In some cases I have a null skuId. I only track a skuId when a user visits a product detail page.

I am trying to determine if Druid is suited for the below task.

I would like to query into Druid when a user hits a product detail page. Lets say the SKU value is 12345. During the remainder of the session they go to the following product detail pages.

skuId 54321, skuId 32145 and skuId 55555.

For all of the data events the person has the same sessionID. The data is written out to the spec with the sessionID and the skuId.

So in this case I have committed the following data:

sessionID - 0::Aasdas412asdasd123asdasd (made up ID)

skuId [54321, 32145, 55555, 12345]

I have another user come to the site and performs similar actions. In some cases goes to the same skuID as the other user but in some cases does not.

sessionID - 0::asd234sdfssaghhddafcd (made up ID)

skuId [54321, 666666, 55555, 897545]

I would like the ability in real time to perform an aggregation to build a recommendation query to state:

“All users who viewed this sku (54321) have also viewed these other sku’s” Essentially returning a weight(count) all skuIds that were viewed in all sessions that contained the datapoint sku value of 54321.

My thought was to query all of the sessionIds that have the skuID 54321. After that iterate over all sessionIds and grab all other skus that were viewed in those sessions. Take the count of each sku and show in order the skus that were reviewed during the session.

I have been looking at the datasketches library but that still seems to be slightly off with what I am trying.
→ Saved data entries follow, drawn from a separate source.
theorem maj_63 (w : BitVec 32) (hi : BitVec 16) (rd : BitVec 5) (lo : BitVec 3) :
    decodeFields w ⟨hi, rd, 0x63, lo⟩ = decSync (Fields.mk hi rd 0x63 lo) := by
  simp [decodeFields]

theorem maj_64 (w : BitVec 32) (hi : BitVec 16) (rd : BitVec 5) (lo : BitVec 3) :
    decodeFields w ⟨hi, rd, 0x64, lo⟩ = varLat (Fields.mk hi rd 0x64 lo) (.ok (.cpy (Fields.mk hi rd 0x64 lo).d (x5 (Fields.mk hi rd 0x64 lo).r1) (x5 (Fields.mk hi rd 0x64 lo).r2) (x6 (Fields.mk hi rd 0x64 lo).funct6))) := by
  simp [decodeFields]

theorem maj_65 (w : BitVec 32) (hi : BitVec 16) (rd : BitVec 5) (lo : BitVec 3) :
    decodeFields w ⟨hi, rd, 0x65, lo⟩ = varLat (Fields.mk hi rd 0x65 lo) (.ok (.cpy2 (Fields.mk hi rd 0x65 lo).d (x5 (Fields.mk hi rd 0x65 lo).r1) (x5 (Fields.mk hi rd 0x65 lo).r2) (x6 (Fields.mk hi rd 0x65 lo).funct6))) := by
  simp [decodeFields]

theorem maj_66 (w : BitVec 32) (hi : BitVec 16) (rd : BitVec 5) (lo : BitVec 3) :
    decodeFields w ⟨hi, rd, 0x66, lo⟩ = varLat (Fields.mk hi rd 0x66 lo) (.ok (.cpyx (Fields.mk hi rd 0x66 lo).d (x5 (Fields.mk hi rd 0x66 lo).r1) (x5 (Fields.mk hi rd 0x66 lo).r2) (x6 (Fields.mk hi rd 0x66 lo).funct6))) := by
  simp [decodeFields]

theorem maj_67 (w : BitVec 32) (hi : BitVec 16) (rd : BitVec 5) (lo : BitVec 3) :
    decodeFields w ⟨hi, rd, 0x67, lo⟩ = decTag (Fields.mk hi rd 0x67 lo) := by
  simp [decodeFields]

theorem maj_68 (w : BitVec 32) (hi : BitVec 16) (rd : BitVec 5) (lo : BitVec 3) :
    decodeFields w ⟨hi, rd, 0x68, lo⟩ = varLat (Fields.mk hi rd 0x68 lo) (zeroed ((Fields.mk hi rd 0x68 lo).funct6 == 0 && (Fields.mk hi rd 0x68 lo).r2 == 0) (.coll (Fields.mk hi rd 0x68 lo).d (x5 (Fields.mk hi rd 0x68 lo).r1))) := by
  simp [decodeFields]

theorem maj_69 (w : BitVec 32) (hi : BitVec 16) (rd : BitVec 5) (lo : BitVec 3) :
    decodeFields w ⟨hi, rd, 0x69, lo⟩ = decGath (Fields.mk hi rd 0x69 lo) := by
  simp [decodeFields]

theorem maj_6A (w : BitVec 32) (hi : BitVec 16) (rd : BitVec 5) (lo : BitVec 3) :
    decodeFields w ⟨hi, rd, 0x6A, lo⟩ = decMma (Fields.mk hi rd 0x6A lo) .mmaGr := by
  simp [decodeFields]

theorem maj_6B (w : BitVec 32) (hi : BitVec 16) (rd : BitVec 5) (lo : BitVec 3) :
    decodeFields w ⟨hi, rd, 0x6B, lo⟩ = decMma (Fields.mk hi rd 0x6B lo) .mmaRg := by
  simp [decodeFields]

theorem maj_6C (w : BitVec 32) (hi : BitVec 16) (rd : BitVec 5) (lo : BitVec 3) :
    decodeFields w ⟨hi, rd, 0x6C, lo⟩ = decMmag (Fields.mk hi rd 0x6C lo) := by
  simp [decodeFields]

theorem maj_6D (w : BitVec 32) (hi : BitVec 16) (rd : BitVec 5) (lo : BitVec 3) :
    decodeFields w ⟨hi, rd, 0x6D, lo⟩ = decMatCtl (Fields.mk hi rd 0x6D lo) := by
  simp [decodeFields]

theorem maj_6E (w : BitVec 32) (hi : BitVec 16) (rd : BitVec 5) (lo : BitVec 3) :
    decodeFields w ⟨hi, rd, 0x6E, lo⟩ = decTdrain (Fields.mk hi rd 0x6E lo) := by
  simp [decodeFields]

theorem maj_6F (w : BitVec 32) (hi : BitVec 16) (rd : BitVec 5) (lo : BitVec 3) :
    decodeFields w ⟨hi, rd, 0x6F, lo⟩ = decTfill (Fields.mk hi rd 0x6F lo) := by
  simp [decodeFields]

theorem maj_70 (w : BitVec 32) (hi : BitVec 16) (rd : BitVec 5) (lo : BitVec 3) :
    decodeFields w ⟨hi, rd, 0x70, lo⟩ = decGtable (Fields.mk hi rd 0x70 lo) := by
  simp [decodeFields]

theorem maj_71 (w : BitVec 32) (hi : BitVec 16) (rd : BitVec 5) (lo : BitVec 3) :
    decodeFields w ⟨hi, rd, 0x71, lo⟩ = decGrun (Fields.mk hi rd 0x71 lo) := by
  simp [decodeFields]

theorem maj_72 (w : BitVec 32) (hi : BitVec 16) (rd : BitVec 5) (lo : BitVec 3) :
    decodeFields w ⟨hi, rd, 0x72, lo⟩ = decGmisc (Fields.mk hi rd 0x72 lo) := by
  simp [decodeFields]

theorem offJ_split (off : BitVec 19) : (off.extractLsb' 3 16 ++ off.extractLsb' 0 3 : BitVec 19) = off := by
  ext i hi
  simp only [BitVec.getElem_append, BitVec.getElem_extractLsb']
  rw [← BitVec.getLsbD_eq_getElem]
  split <;> (congr 1; omega)

/-- The offset of a J word. -/
@[simp] theorem off19_split (off : BitVec 19) (rd : BitVec 5) (maj : BitVec 7) :
    (Fields.mk (off.extractLsb' 3 16) rd maj (off.extractLsb' 0 3)).off19 = off := offJ_split off

theorem offB_split (off : BitVec 14) : (off.extractLsb' 3 11 ++ off.extractLsb' 0 3 : BitVec 14) = off := by
  ext i hi
  simp only [BitVec.getElem_append, BitVec.getElem_extractLsb']
  rw [← BitVec.getLsbD_eq_getElem]
  split <;> (congr 1; omega)

theorem hB_imm (o : BitVec 14) (b : BitVec 5) : (hB o b).extractLsb' 5 11 = o.extractLsb' 3 11 := by
  unfold hB
  ext i hi
  simp only [BitVec.getElem_extractLsb', BitVec.getLsbD_append]
  rw [if_neg (by omega)]
  simp only [BitVec.getLsbD_extractLsb', show 5 + i - 5 < 11 by omega, decide_true, Bool.true_and]
  congr 1; omega

/-- The offset of a B word. -/
@[simp] theorem off14_split (off : BitVec 14) (b rd : BitVec 5) (maj : BitVec 7) :
    (Fields.mk (hB off b) rd maj (off.extractLsb' 0 3)).off14 = off := by
  show (hB off b).extractLsb' 5 11 ++ off.extractLsb' 0 3 = off
  rw [hB_imm, offB_split]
I have tried a query of queries in Druid SQL but dynamic values don’t seem to be possible. (filtering on returned sessionIds)

I have tried filtered aggregations but cannot figure out how to grab an array of sessionIds and loop over to build a list of all ids.

Any help would be greatly appreciated.

Hi Brian,

Have you looked at Bloom filters?

https://druid.apache.org/docs/latest/development/extensions-core/bloom-filter.html

Eric

Eric Graham

Solutions Engineer -** **Imply

**cell: **303-589-4581

email: eric.graham@imply.io

www.imply.io

Hi Eric.
I have not. Have you had success with using it for the use case mentioned?

Thanks

Brian

Brian,

Are the number of SKUs fixed? If that is the case then you and do an intersect of the unique session ids for each SKU.

vijay

Hi Vijay.

They are not fixed. At any given moment new ones could be introduced.

You could compute the sketch for each SKU when ingesting and the intersect in the query.

vijay

Is there a tutorial for that?

Brian,

Below query is an example of intersecting users for sku1 with sku2 and sku3 in turn. The aggregations compute the theta sketch for each sku and then the intersect happens in the post aggregation. I have assumed sku to be a single value dimension.

{

“queryType”: “groupBy”,

“dataSource”: {

“type”: “table”,

“name”: “source1”

},

“intervals”: {

“type”: “intervals”,

“intervals”: [

“2019-11-19/2019-11-20”

]

},

“virtualColumns”:,

“filter”:null,

“granularity”:{

“type”: “all”

},

“aggregations”: [{

“type”: “filtered”,

“filter”: {

“type”: “selector”,

“dimension”: “sku”,

“value”: “sku1”

},

“aggregator”: {

“type”: “thetaSketch”,

“name”: “sku1_users",

“fieldName”: “user”

}

},

{

“type”: “filtered”,

“filter”: {

“type”: “selector”,

“dimension”: “sku”,

“value”: “sku2”

},

“aggregator”: {

“type”: “thetaSketch”,

“name”: “ru_users”,

“fieldName”: “user”

}

},

{

“type”: “filtered”,

“filter”: {

“type”: “selector”,

“dimension”: “sku”,

“value”: “sku3”

},

“aggregator”: {

“type”: “thetaSketch”,

“name”: “sku3_users",

“fieldName”: “user”

}

}],

“postAggregations”: [{

“type”: “thetaSketchEstimate”,

“name”: “sku1_intersect_sku2_users",

“field”: {

“type”: “thetaSketchSetOp”,

“func”: “INTERSECT”,

“fields”: [

{

“type”: “fieldAccess”,

“fieldName”: “sku1_users"

},

{

“type”: “fieldAccess”,

“fieldName”: “sku2_users"

} ,

“type”: “thetaSketchEstimate”,

“name”: “sku1_intersect_sku3_users",

“field”: {

“type”: “thetaSketchSetOp”,

“func”: “INTERSECT”,

“fields”: [

{

“type”: “fieldAccess”,

“fieldName”: “sku1_users"

},

{

“type”: “fieldAccess”,

“fieldName”: “sku3_users"

}]

}

}

]

}

HI Vijay.

Thanks for the help this is great. I took this and modified it to run the intersection. It is great and the counts came back just fine. Here is the sample payload that came back. I did omit the 3rd sku for brevity.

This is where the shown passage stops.